Começou a época das corridas de cavalos em Ascot. Aquilo é mais conhecido pelo desfile de bizarros chapéus que as senhoras da artistocracia envergam, envaidecidas, do que pelo evento em si. Até parece que as corridas de cavalos são um acontecimento de suporte ao desfile de inventivos chapéus das madames.
A galhardia dos adereços que pousam nos cabelos, já de si objectos de aturadas intervenções de cabeleireiros, merece cuidada observação. Há ali matéria-prima abundante para os teóricos da criatividade, dos vários estalões de criatividade. Não tive oportunidade de mergulhar numa investigação nos meandros da chapelada que enfeita as corridas de cavalos em Ascot. Aposto que prosperou uma indústria de criadores de chapéus que só podem ser ostentados por senhoras que tragam consigo credenciais aristocráticas – pois que parecerá mal às senhoras da burguesia, já para não mencionar as da escumalha, oferecerem a moleirinha como poiso para aqueles abstrusos adereços. Dizia: uma elite de criadores de chapéus, uma ferranha competição entre “estilistas” do chapéu.
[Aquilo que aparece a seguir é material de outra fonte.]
/-! R312 -/

/-- `head<h>.illum.seq_length` -/
def Obj.headIllumSeqLength (h : Nat) : Obj := ⟨0x3201 + 0x400 * h, 1, .u8, 1⟩
/-- `head<h>.illum.seq` -/
def Obj.headIllumSeq (h k : Nat) : Obj := ⟨0x3201 + 0x400 * h, 2 + k, .u8, 0⟩
/-- `head<h>.illum.seq_restart` -/
def Obj.headIllumSeqRestart (h : Nat) : Obj := ⟨0x3201 + 0x400 * h, 18, .u8, 0⟩
/-- `head<h>.illum.row_ma` -/
def Obj.headIllumRowMa (h k : Nat) : Obj := ⟨0x3202 + 0x400 * h, 1 + k, .u16, 0⟩
/-- `head<h>.illum.row_nominal` -/
def Obj.headIllumRowNominal (h k : Nat) : Obj := ⟨0x3203 + 0x400 * h, 1 + k, .u16, 1600⟩
/-- `head<h>.illum.pulse_delay` -/
def Obj.headIllumPulseDelay (h : Nat) : Obj := ⟨0x3204 + 0x400 * h, 1, .u32, 32⟩
/-- `head<h>.illum.pulse_width` -/
def Obj.headIllumPulseWidth (h : Nat) : Obj := ⟨0x3204 + 0x400 * h, 2, .u32, 384⟩
/-- `head<h>.illum.precharge` -/
def Obj.headIllumPrecharge (h : Nat) : Obj := ⟨0x3204 + 0x400 * h, 3, .u16, 24⟩
/-- `head<h>.illum.tail` -/
def Obj.headIllumTail (h : Nat) : Obj := ⟨0x3204 + 0x400 * h, 4, .u8, 8⟩
/-- `head<h>.illum.precharge_mv` -/
def Obj.headIllumPrechargeMv (h k : Nat) : Obj := ⟨0x3205 + 0x400 * h, 1 + k, .u16, 0⟩
/-- `head<h>.illum.boost.v_max` -/
def Obj.headIllumBoostVMax (h : Nat) : Obj := ⟨0x3206 + 0x400 * h, 1, .u16, 48000⟩
/-- `head<h>.illum.boost.headroom` -/
def Obj.headIllumBoostHeadroom (h : Nat) : Obj := ⟨0x3206 + 0x400 * h, 2, .u16, 600⟩
/-- `head<h>.illum.boost.fb_ratio` -/
def Obj.headIllumBoostFbRatio (h : Nat) : Obj := ⟨0x3206 + 0x400 * h, 3, .u16, 2000⟩
/-- `head<h>.illum.boost.v_set` -/
def Obj.headIllumBoostVSet (h : Nat) : Obj := ⟨0x3206 + 0x400 * h, 4, .u16, 0⟩
/-- `head<h>.illum.boost.v_out` -/
def Obj.headIllumBoostVOut (h : Nat) : Obj := ⟨0x3206 + 0x400 * h, 5, .u16, 0⟩
/-- `head<h>.illum.ext.drivers` -/
def Obj.headIllumExtDrivers (h : Nat) : Obj := ⟨0x3207 + 0x400 * h, 1, .u8, 0⟩
/-- `head<h>.illum.ext.clk` -/
def Obj.headIllumExtClk (h : Nat) : Obj := ⟨0x3207 + 0x400 * h, 2, .u8, 0⟩
/-- `head<h>.illum.ext.level` -/
def Obj.headIllumExtLevel (h k : Nat) : Obj := ⟨0x3207 + 0x400 * h, 3 + k, .u16, 2048⟩
/-- `head<h>.illum.board_channel` -/
def Obj.headIllumBoardChannel (h : Nat) : Obj := ⟨0x3208 + 0x400 * h, 1, .u8, 255⟩
/-- `head<h>.illum.blank` -/
def Obj.headIllumBlank (h : Nat) : Obj := ⟨0x3208 + 0x400 * h, 2, .bool, 0⟩
/-- `head<h>.illum.derate_start` -/
def Obj.headIllumDerateStart (h : Nat) : Obj := ⟨0x3209 + 0x400 * h, 1, .i16, 960⟩
/-- `head<h>.illum.derate_end` -/
def Obj.headIllumDerateEnd (h : Nat) : Obj := ⟨0x3209 + 0x400 * h, 2, .i16, 1440⟩
/-- `head<h>.illum.derate_floor` -/
def Obj.headIllumDerateFloor (h : Nat) : Obj := ⟨0x3209 + 0x400 * h, 3, .u16, 16384⟩
/-- `head<h>.illum.od.budget` -/
def Obj.headIllumOdBudget (h : Nat) : Obj := ⟨0x3209 + 0x400 * h, 4, .u32, 4000⟩
/-- `head<h>.illum.od.full_temp` -/
def Obj.headIllumOdFullTemp (h : Nat) : Obj := ⟨0x3209 + 0x400 * h, 5, .i16, 640⟩
/-- `head<h>.illum.od.zero_temp` -/
def Obj.headIllumOdZeroTemp (h : Nat) : Obj := ⟨0x3209 + 0x400 * h, 6, .i16, 960⟩
/-- `head<h>.illum.board_temp`. DESIGN CHOICE: it reads 0 before the first reading; the table gives no default. -/
def Obj.headIllumBoardTemp (h : Nat) : Obj := ⟨0x320a + 0x400 * h, 1, .i16, 0⟩
/-- `head<h>.illum.derate` -/
def Obj.headIllumDerate (h : Nat) : Obj := ⟨0x320a + 0x400 * h, 2, .u32, 65536⟩
/-- `head<h>.illum.shorts` -/
def Obj.headIllumShorts (h : Nat) : Obj := ⟨0x320a + 0x400 * h, 3, .u32, 0⟩
/-- `head<h>.illum.od_permitted` -/
def Obj.headIllumOdPermitted (h : Nat) : Obj := ⟨0x320a + 0x400 * h, 4, .u8, 0⟩
/-- `head<h>.illum.od_accum` -/
def Obj.headIllumOdAccum (h k : Nat) : Obj := ⟨0x320a + 0x400 * h, 5 + k, .u32, 0⟩
/-- `head<h>.illum.derated_lines` -/
def Obj.headIllumDeratedLines (h : Nat) : Obj := ⟨0x320b + 0x400 * h, 1, .u32, 0⟩
/-- `head<h>.illum.ext_late` -/
def Obj.headIllumExtLate (h : Nat) : Obj := ⟨0x320b + 0x400 * h, 2, .u32, 0⟩
/-- `head<h>.illum.blank_short` -/
def Obj.headIllumBlankShort (h : Nat) : Obj := ⟨0x320b + 0x400 * h, 3, .u32, 0⟩
/-- `head<h>.illum.open_lamps` -/
def Obj.headIllumOpenLamps (h : Nat) : Obj := ⟨0x320b + 0x400 * h, 4, .u32, 0⟩
/-- `head<h>.illum.coincidences` -/
def Obj.headIllumCoincidences (h : Nat) : Obj := ⟨0x320b + 0x400 * h, 5, .u32, 0⟩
E, aposto ainda, tais “estilistas” terão prósperas finanças, pois que o preço deve variar com a jactância dos chapéus.
A cada ano que passa, a imprensa faz eco do desfile de vaidades de braço dado com a bizarria. E a cada ano que passa, as aristocratas vergam-nos na incredulidade de chapéus cada vez mais esquisitos. A primeira reacção que se esboça, um riso de desdém. Porventura inflacionado pelo confessado preconceito pessoal a tudo o que ressoe a realeza mais o séquito que lhe serve de pajem. As cortesãs, tão supremas na sua altivez de casta e, contudo, tão expostas à ridicularia. Mas depois percebo que há ali um nobre acto – ou não estivéssemos a falar da nobreza, um estatuto ímpar, só ao alcance dos predestinados, estatuto quase divino: o nobre acto é a notável capacidade de encaixe de quem se oferece para um desfile público em que o absurdo e a patetice andam em compasso.
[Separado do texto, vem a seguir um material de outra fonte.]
-- ==== Sys2Proof/Machine/Ops.lean ====
section
/-! DEFINITION. Named operations that every block uses: the register map and the tables, values the spec leaves open,
events, answers, the fault log, SMBus alerts and emergency messages. -/
namespace Sys2Proof.Machine

/-! ## Sparse maps -/

/-- The value at a key. -/
def Map.get? {α : Type} (m : Map α) (k : Nat) : Option α :=
  match m with
  | [] => none
  | (j, v) :: rest => if k = j then some v else Map.get? rest k

/-- The map with a value at a key, keys rising. -/
def Map.insert {α : Type} (m : Map α) (k : Nat) (v : α) : Map α :=
  match m with
  | [] => [(k, v)]
  | (j, w) :: rest =>
    if k < j then (k, v) :: (j, w) :: rest
    else if k = j then (k, v) :: rest
    else (j, w) :: Map.insert rest k v

/-- The map without a key. -/
def Map.erase {α : Type} (m : Map α) (k : Nat) : Map α :=
  match m with
  | [] => []
  | (j, w) :: rest => if k = j then Map.erase rest k else (j, w) :: Map.erase rest k

/-- Canonical form: keys strictly rising. -/
def Map.wf {α : Type} : Map α → Bool
  | [] => true
  | [_] => true
  | (j, _) :: (k, w) :: rest => decide (j < k) && Map.wf ((k, w) :: rest)

/-! ## The buffer (R200) -/

/-- What an address of the buffer that is not listed reads as. The spec leaves the contents after reset undefined (R527). DESIGN
CHOICE: 0; and an open byte where a later reset or a self-test has destroyed the contents (R527, R575). -/
def memDefault (wiped : List (Nat × Nat × Nat)) (a : Nat) : Byte :=
  match wiped with
  | [] => 0
  | (start, n, k) :: rest =>
    if start ≤ a ∧ a < start + n then BitVec.ofNat 8 (Config.freeNat (k + (a - start))) else memDefault rest a

/-- Whether the contents at an address are those that a reset or a self-test left. -/
def memWiped (wiped : List (Nat × Nat × Nat)) (a : Nat) : Bool := wiped.any fun w => decide (w.1 ≤ a) && decide (a < w.1 + w.2.1)

/-- The byte at an address. -/
def memGet (m : Buffer) (a : Nat) : Byte := (m.cells.get? a).getD (memDefault m.wiped a)

/-- The cells that a run of bytes from an address lists. -/
def runCells (wiped : List (Nat × Nat × Nat)) (a : Nat) : List Byte → Map Byte
  | [] => []
  | v :: rest => if v = 0 ∧ memWiped wiped a = false then runCells wiped (a + 1) rest else (a, v) :: runCells wiped (a + 1) rest

/-- The buffer with a run of bytes from an address, in its canonical form: a byte that reads the same unlisted is not listed, except over
contents that were destroyed, whose value is open. -/
def memPutRun (m : Buffer) (a : Nat) (bytes : List Byte) : Buffer :=
  { m with cells := m.cells.filter (fun c => decide (c.1 < a)) ++ runCells m.wiped a bytes ++
                    m.cells.filter (fun c => decide (a + bytes.length ≤ c.1)) }

/-- The contents of a range are lost (R527, R575); k is the place of the open bytes. -/
def memWipe (m : Buffer) (start n k : Nat) : Buffer :=
  ⟨m.cells.filter fun c => decide (c.1 < start) || decide (start + n ≤ c.1), (start, n, k) :: m.wiped⟩

/-- Canonical form of the buffer: addresses strictly rising, and no 0 listed outside a destroyed range. -/
def memWf (m : Buffer) : Bool := m.cells.wf && m.cells.all fun c => c.2 != 0 || memWiped m.wiped c.1

/-! ## Places in the buffer (R200) -/

/-- A list of pieces (address, length) without what lies in one piece. -/
def cutPiece (p : Nat × Nat) : List (Nat × Nat) → List (Nat × Nat)
  | [] => []
  | (a, n) :: rest =>
    let lo := max a p.1
    let hi := min (a + n) (p.1 + p.2)
    if hi ≤ lo then (a, n) :: cutPiece p rest
    else (if a < lo then [(a, lo - a)] else []) ++ (if hi < a + n then [(hi, a + n - hi)] else []) ++ cutPiece p rest

/-- What an area has free beside the pieces held. -/
def freeSpace (area held : List (Nat × Nat)) : List (Nat × Nat) := held.foldl (fun l p => cutPiece p l) area

/-- The table region (R200). -/
def tableArea : List (Nat × Nat) := [(0, 0x04000000)]

/-- Pieces in the order in which space is given out: from an address on, then from the start. -/
def fromPoint (at_ : Nat) (l : List (Nat × Nat)) : List (Nat × Nat) :=
  cutPiece (0, at_) l ++ l.filterMap fun p => if p.1 < at_ then some (p.1, min p.2 (at_ - p.1)) else none

/-- The first n bytes of a list of pieces. -/
def takeSpace : Nat → List (Nat × Nat) → List (Nat × Nat)
  | _, [] => []
  | n, (a, k) :: rest => if n = 0 then [] else if n ≤ k then [(a, n)] else (a, k) :: takeSpace (n - k) rest

/-- Bytes in a list of pieces. -/
def placeSize (l : List (Nat × Nat)) : Nat := l.foldl (fun n p => n + p.2) 0

/-- The address after the last piece. -/
def placeEnd (l : List (Nat × Nat)) : Nat := match l.getLast? with | some p => p.1 + p.2 | none => 0

/-! ## Objects held as registers -/

/-- Width of a type in bits (R594); 0 for those of variable size. -/
def Ty.bits : Ty → Nat
  | .bool | .u8 | .i8 => 8
  | .u16 | .i16 => 16
  | .u32 | .i32 => 32
  | .u64 | .i64 | .time64 => 64
  | .pos48 => 48
  | .octets | .vstring | .table => 0

/-- Whether a type is two's complement. -/
def Ty.signed : Ty → Bool
  | .i8 | .i16 | .i32 | .i64 | .pos48 => true
  | _ => false

namespace Block

/-- The raw value of an object: the register map's, or its default (R32). -/
def reg (o : Obj) (b : Block) : Nat := (b.regs.get? o.key).getD o.dflt

/-- The value of an object read as its type. -/
def regI (o : Obj) (b : Block) : Int :=
  if o.ty.signed then toSigned o.ty.bits (b.reg o) else (b.reg o : Int)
Costuma-se dizer: por decoro, evita-se, sempre que possível, resvalar para a pessoal condição de quem se abraça ao ridículo. Quem gosta, espontaneamente, de se dar ao escárnio alheio? Acontecem, às vezes, escorregadelas involuntárias que alimentam a troça dos outros. Essas não contam, por involuntários actos serem. Olho outro vez para o bulício de Ascot, com as senhoras da cortesia ostentando seus excêntricos chapéus que roubam protagonismo a quem o merece – os cavalos e os jockeys, por esta ou por invertida ordem, consoante os gostos. Aquelas aristocratas ficam a jeito para o escárnio da populaça. O desfile de chapéus estrambóticos tem algo de circense. Os adereços que aterram nos penteados elaborados das cortesãs são a fatiota de palhaço que traz a boa disposição aos espectadores.
Esta sede de protagonismo é uma injustiça. As enfeitadas madames absorvem as atenções e Ascot transforma-se, deixa de coincidir com o evento pensado por quem o concebeu. Quando as aristocratas chegam a Ascot e roubam o protagonismo a jockeys e cavalos, sinal dos tempos – dos tempos em que as atenções se viram para o acessório e passam ao lado do essencial. Ascot, como está popularizado, é uma fuga ao essencialismo. O que nos chega não são os resultados das corridas de cavalos, detalhe sem importância ao lado do cortejo de chapéus tão esquisitos das madames que escorrem vaidade e captam a atenção dos fotógrafos. A vitória do mundano. O enamoramento pelo mundano. Pobres os jockeys e os cavalos que competem em Ascot: deles não reza a história, ao lado da chapelada que se entronizou no altar da importância.
Não há laivo de crítica, ou de juízo moral, o que quer que seja. No império do livre arbítrio, num tempo em que vinga o mercado em que se encontra a oferta de conteúdos e quem os procura, quem se pode arrogar ao papel de sacerdote dos costumes alheios? O tão criticado hedonismo (pelos zeladores da moralidade) é a chave metódica para o desassombrado regaço oferecido a manifestações deste género.
Ascot e cortejos da vaidade aristocrática não me indispõem, antes pelo contrário: entreabrem as portas à pândega avantajada. E os majestosos membros da aristocracia, tão tolerantes (e será que disso dão conta?), fautores de um inesperado cenário circense. Ascot é um comprimido para a sanidade mental.